When Barbara Doherty, 32, returned to her job at John Hancock Mutual Life Insurance Co. last year three months after having a baby, she encountered a modern woman’s dream.
Like a growing number of companies, the Hancock provides a “mother’s room,” where Doherty used a company-funded electric breast milk pump three times a day — 20 minutes per session — to express milk for her infant son. She then stored the milk in a refrigerator and took it home at night for the babysitter to give her son the next day while she was at work.
The arrangement not only kept Doherty’s milk supply flowing — if breasts aren’t emptied frequently, the milk supply dries up — but eased her anxieties about being a working mother.
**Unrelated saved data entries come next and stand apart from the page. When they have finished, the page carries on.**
/-- 09 R274, R277, R279, R280, R283, R481: a move switches its page's tiles one after another, and ends after the last, without a byte
changing; an eviction begins while the free frames lie below those owed; a displaced page moves home, and an access that waited for a
frame takes it or starts the return of its page. The accesses that waited then go on (wake).
Which free frame is taken is the model's choice, the lowest (log 10). -/
def Obligations.PageMoves : Prop :=
  (∀ (s : State) (i : Nat) (m : Move), s.tier.moves[i]? = some m → i < 8 → m.raw = false → s.power.clocksStopped = false →
    let g := (s.basin m.basin).page m.page
    g.asked = false → g.moveStacks.any (fun n => (s.port n).paused) = false →
    let next := nextTile g (decide (m.cause = .commit)) pageTiles (g.moved + 1)
    ∃ t : State, (next < pageTiles → exec (.tileCopyDone i {}) s = .next ((t.askMove m.basin m.page).wake)) ∧
      (pageTiles ≤ next → exec (.tileCopyDone i {}) s = .next ((t.endMove i m).wake)) ∧
      (t.basin m.basin).page m.page = { g with moved := next, got := false } ∧
      t.tier.moves = s.tier.moves ∧ t.cores = s.cores ∧ ∀ b a, t.memByte b a = s.memByte b a) ∧
  (∀ (s : State) (v : Nat × Nat) (h : Nat), s.freeFrames < s.owed → s.mgmt.gap = false →
    s.tier.moves.any (fun m => decide (m.cause = .eviction)) = false →
    s.victim (fun _ w => decide (w.desc.guarantee < w.held)) = some v → s.hostFree = some h →
    (((s.basin v.1).page v.2).hasMap = true ∨ s.mapsUsed < 32768) →
    ∃ t, exec .reclaim s = .next t ∧
      t.tier.moves = s.tier.moves ++ [{ basin := v.1, page := v.2, cause := .eviction }] ∧
      ((t.basin v.1).page v.2).toHost = some h ∧ ((t.basin v.1).page v.2).moved = 0 ∧
      (∀ b a, t.memByte b a = s.memByte b a) ∧ t.cores = s.cores) ∧
  (∀ (s : State) (b p f : Nat), ((s.basin b).page p).st = .hbm → s.displaced b p = true →
    s.freeOn (s.homes (s.basin b) p).2 ≠ 0 → s.laterDisplaced b p = false → s.supply b p = .frame f →
    (((s.basin b).page p).hasMap = true ∨ s.mapsUsed < 32768) →
    ∃ t, exec (.homingMove b p) s = .next t ∧
      t.tier.moves = s.tier.moves ++ [{ basin := b, page := p, cause := .homing }] ∧
      ((t.basin b).page p).toFrame = some (s.frameOn (s.homes (s.basin b) p).2) ∧
      ∀ b a, t.memByte b a = s.memByte b a) ∧
  (∀ (s : State) (b p f : Nat), s.supply b p = .frame f → (((s.basin b).page p).hasMap = true ∨ s.mapsUsed < 32768) →
    (((s.basin b).page p).want = .ret →
      ∃ t : State, exec (.frameWaitDone b p) s = .next t.wake ∧
        t.tier.moves = s.tier.moves ++ [{ basin := b, page := p, cause := .ret }] ∧
        ((t.basin b).page p).toFrame = some f ∧ ((t.basin b).page p).want = .none ∧
        ∀ b a, t.memByte b a = s.memByte b a) ∧
    (((s.basin b).page p).want = .frame → (s.basin b).storeFull p = false →
      ((s.basin b).protected p && (s.basin b).inInterval) = false → ((s.basin b).page p).frame = none →
      ((s.basin b).page p).hostFrame = none → ((s.basin b).page p).toFrame = none →
      ∃ t : State, exec (.frameWaitDone b p) s = .next t.wake ∧ ((t.basin b).page p).frame = some f ∧
        ((t.basin b).page p).want = .none ∧ ∀ b a, t.memByte b a = s.memByte b a))

/-- 09 R287, R288; 08 R253: the host's data lets the barge or the engine that asked go on, the lines that it poisons are poison; an error
and a time-out are counted, the read of the barge that asked has FAILED, with CAUSE 1 or 2, and the page takes an HBM frame where one is
supplied, the lines that the host no longer returns being poison. The accesses that waited then go on (advanceTier, wake). -/
def Obligations.HostTierRequests : Prop :=
  (∀ (s : State) (b p : Nat) (who : TierWho), s.hostAsked b p who = true → s.hostReaches = true →
    let done := fun (t : State) => t.sameBytes s ∧
      (who = .engine → t.cores = s.cores ∧ (t.basin b).page p = { (s.basin b).page p with asked := false, got := true }) ∧
      (∀ c id g, who = .barge c id → s.barge c id = some g →
        t.barge c id = some { g with hostAsks := g.hostAsks.filter (fun q => decide (q ≠ p)), hostOk := g.hostOk ++ [p] } ∧
          (t.basin b).page p = (s.basin b).page p)
    (∃ t : State, exec (.hostTierResponse b ⟨p, who⟩ .data) s = .next t.wake ∧ done t ∧ (t.basin b).memPoison = (s.basin b).memPoison) ∧
    (∀ ls : List Nat, ∃ t : State, exec (.hostTierResponse b ⟨p, who⟩ (.poisoned ls)) s = .next t.wake ∧ done t ∧
      ∀ i ∈ ls, SMap.get false (t.basin b).memPoison (p * 32768 + i % 32768) = true)) ∧
  (∀ (s : State) (b p f : Nat) (lost : List Nat), s.hostAsked b p .engine = true →
    ((s.basin b).page p).fresh = none → ((s.basin b).page p).toFrame = none → ((s.basin b).page p).toHost = none →
    ((s.basin b).page p).hostFrame.isSome = true →
    let s1 := ((s.count .tier 0 7 1).updBasin b fun v =>
      v.poison (pageLines p (lost.filter fun i => (s.basin b).blockOnHost (p * 32768 + i % 32768)))).updPage b p
        fun g => { g with asked := false }
    s1.supply b p = .frame f →
    ∃ t : State, exec (.hostTierTimeout b ⟨p, .engine⟩ lost) s = .next t.advanceTier.wake ∧
      (s.hostReaches = true → exec (.hostTierResponse b ⟨p, .engine⟩ (.error lost)) s = .next t.advanceTier.wake) ∧
      (t.basin b).page p = { (s.basin b).page p with asked := false, frame := some f, hostFrame := none, want := .none } ∧
      (∀ i ∈ lost, (s.basin b).blockOnHost (p * 32768 + i % 32768) = true →
        SMap.get false (t.basin b).memPoison (p * 32768 + i % 32768) = true) ∧
      t.counter .tier 0 7 = (s.counter .tier 0 7 + 1) % 2 ^ 64) ∧
  (∀ (s : State) (b p c id u : Nat) (g : Barge) (r : PortReq) (lost : List Nat), s.hostAsked b p (.barge c id) = true →
    s.barge c id = some g → g.kind = .brg → s.readOf c id = some (u, r) →
    (∃ t : State, exec (.hostTierTimeout b ⟨p, (.barge c id)⟩ lost) s = .next ((t.rescuePage b p lost).wake) ∧
      (t.barge c id).map (fun h => (h.failed, h.failCause)) = some (true, 2) ∧
      t.counter .tier 0 7 = (s.counter .tier 0 7 + 1) % 2 ^ 64) ∧
    (s.hostReaches = true →
      ∃ t : State, exec (.hostTierResponse b ⟨p, (.barge c id)⟩ (.error lost)) s = .next ((t.rescuePage b p lost).wake) ∧
        (t.barge c id).map (fun h => (h.failed, h.failCause)) = some (true, 1)))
“You do feel pulled in different directions,” says Doherty, who lives in Medfield. “Because I felt I was doing something positive for my child, it helps you feel more focused and productive at work.”
At long last, the corporate and medical establishments are beginning to find ways to help, rather than thwart, breast-feeding.
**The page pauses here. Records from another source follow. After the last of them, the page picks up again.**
/-! ### updQset -/

@[simp] theorem State.updQset_pending (n : Nat) (f : Qset → Qset) : (s.updQset n f).pending = s.pending := rfl
@[simp] theorem State.updQset_freeCtr (n : Nat) (f : Qset → Qset) : (s.updQset n f).freeCtr = s.freeCtr := rfl
@[simp] theorem State.updQset_usec (n : Nat) (f : Qset → Qset) : (s.updQset n f).usec = s.usec := rfl
@[simp] theorem State.updQset_outbox (n : Nat) (f : Qset → Qset) : (s.updQset n f).outbox = s.outbox := rfl
@[simp] theorem State.updQset_glbId (n : Nat) (f : Qset → Qset) : (s.updQset n f).glbId = s.glbId := rfl
@[simp] theorem State.updQset_mgmt (n : Nat) (f : Qset → Qset) : (s.updQset n f).mgmt = s.mgmt := rfl
@[simp] theorem State.updQset_power (n : Nat) (f : Qset → Qset) : (s.updQset n f).power = s.power := rfl
@[simp] theorem State.updQset_link (n : Nat) (f : Qset → Qset) : (s.updQset n f).link = s.link := rfl
@[simp] theorem State.updQset_pf0Msix (n : Nat) (f : Qset → Qset) : (s.updQset n f).pf0Msix = s.pf0Msix := rfl
@[simp] theorem State.updQset_time0 (n : Nat) (f : Qset → Qset) : (s.updQset n f).time0 = s.time0 := rfl
@[simp] theorem State.updQset_time1 (n : Nat) (f : Qset → Qset) : (s.updQset n f).time1 = s.time1 := rfl
@[simp] theorem State.updQset_basins (n : Nat) (f : Qset → Qset) : (s.updQset n f).basins = s.basins := rfl
@[simp] theorem State.updQset_cores (n : Nat) (f : Qset → Qset) : (s.updQset n f).cores = s.cores := rfl
@[simp] theorem State.updQset_links (n : Nat) (f : Qset → Qset) : (s.updQset n f).links = s.links := rfl
@[simp] theorem State.updQset_extQ (n : Nat) (f : Qset → Qset) : (s.updQset n f).extQ = s.extQ := rfl
@[simp] theorem State.updQset_portalQ (n : Nat) (f : Qset → Qset) : (s.updQset n f).portalQ = s.portalQ := rfl
@[simp] theorem State.updQset_transit (n : Nat) (f : Qset → Qset) : (s.updQset n f).transit = s.transit := rfl
@[simp] theorem State.updQset_transitTurn (n : Nat) (f : Qset → Qset) : (s.updQset n f).transitTurn = s.transitTurn := rfl
@[simp] theorem State.updQset_adders (n : Nat) (f : Qset → Qset) : (s.updQset n f).adders = s.adders := rfl
@[simp] theorem State.updQset_seamTaken (n : Nat) (f : Qset → Qset) : (s.updQset n f).seamTaken = s.seamTaken := rfl
@[simp] theorem State.updQset_seamResent (n : Nat) (f : Qset → Qset) : (s.updQset n f).seamResent = s.seamResent := rfl
@[simp] theorem State.updQset_seamPoisoned (n : Nat) (f : Qset → Qset) : (s.updQset n f).seamPoisoned = s.seamPoisoned := rfl
@[simp] theorem State.updQset_ports (n : Nat) (f : Qset → Qset) : (s.updQset n f).ports = s.ports := rfl
@[simp] theorem State.updQset_stageReqs (n : Nat) (f : Qset → Qset) : (s.updQset n f).stageReqs = s.stageReqs := rfl
@[simp] theorem State.updQset_hostQ (n : Nat) (f : Qset → Qset) : (s.updQset n f).hostQ = s.hostQ := rfl
@[simp] theorem State.updQset_tier (n : Nat) (f : Qset → Qset) : (s.updQset n f).tier = s.tier := rfl
@[simp] theorem State.updQset_whs (n : Nat) (f : Qset → Qset) : (s.updQset n f).whs = s.whs := rfl
@[simp] theorem State.updQset_norms (n : Nat) (f : Qset → Qset) : (s.updQset n f).norms = s.norms := rfl
@[simp] theorem State.updQset_trust (n : Nat) (f : Qset → Qset) : (s.updQset n f).trust = s.trust := rfl
@[simp] theorem State.updQset_passes (n : Nat) (f : Qset → Qset) : (s.updQset n f).passes = s.passes := rfl
@[simp] theorem State.updQset_eth (n : Nat) (f : Qset → Qset) : (s.updQset n f).eth = s.eth := rfl
@[simp] theorem State.updQset_qps (n : Nat) (f : Qset → Qset) : (s.updQset n f).qps = s.qps := rfl
@[simp] theorem State.updQset_fwu (n : Nat) (f : Qset → Qset) : (s.updQset n f).fwu = s.fwu := rfl
@[simp] theorem State.updQset_sec (n : Nat) (f : Qset → Qset) : (s.updQset n f).sec = s.sec := rfl
@[simp] theorem State.updQset_rel (n : Nat) (f : Qset → Qset) : (s.updQset n f).rel = s.rel := rfl
@[simp] theorem State.updQset_pmc (n : Nat) (f : Qset → Qset) : (s.updQset n f).pmc = s.pmc := rfl
@[simp] theorem State.updQset_side (n : Nat) (f : Qset → Qset) : (s.updQset n f).side = s.side := rfl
Last month, the American Academy of Pediatrics, in its strongest statement yet, issued a virtual manifesto on behalf of breast-feeding, saying, “Human milk is the preferred feeding for all infants, including premature and sick newborns, with rare exceptions.”
Because even small amounts of formula can sabotage breast-feeding — some babies find it easier to suck from a bottle than the breast — the academy added that “no supplements [water, glucose water, formula and so forth] should be given to breast-feeding newborns unless a medical indication exists.”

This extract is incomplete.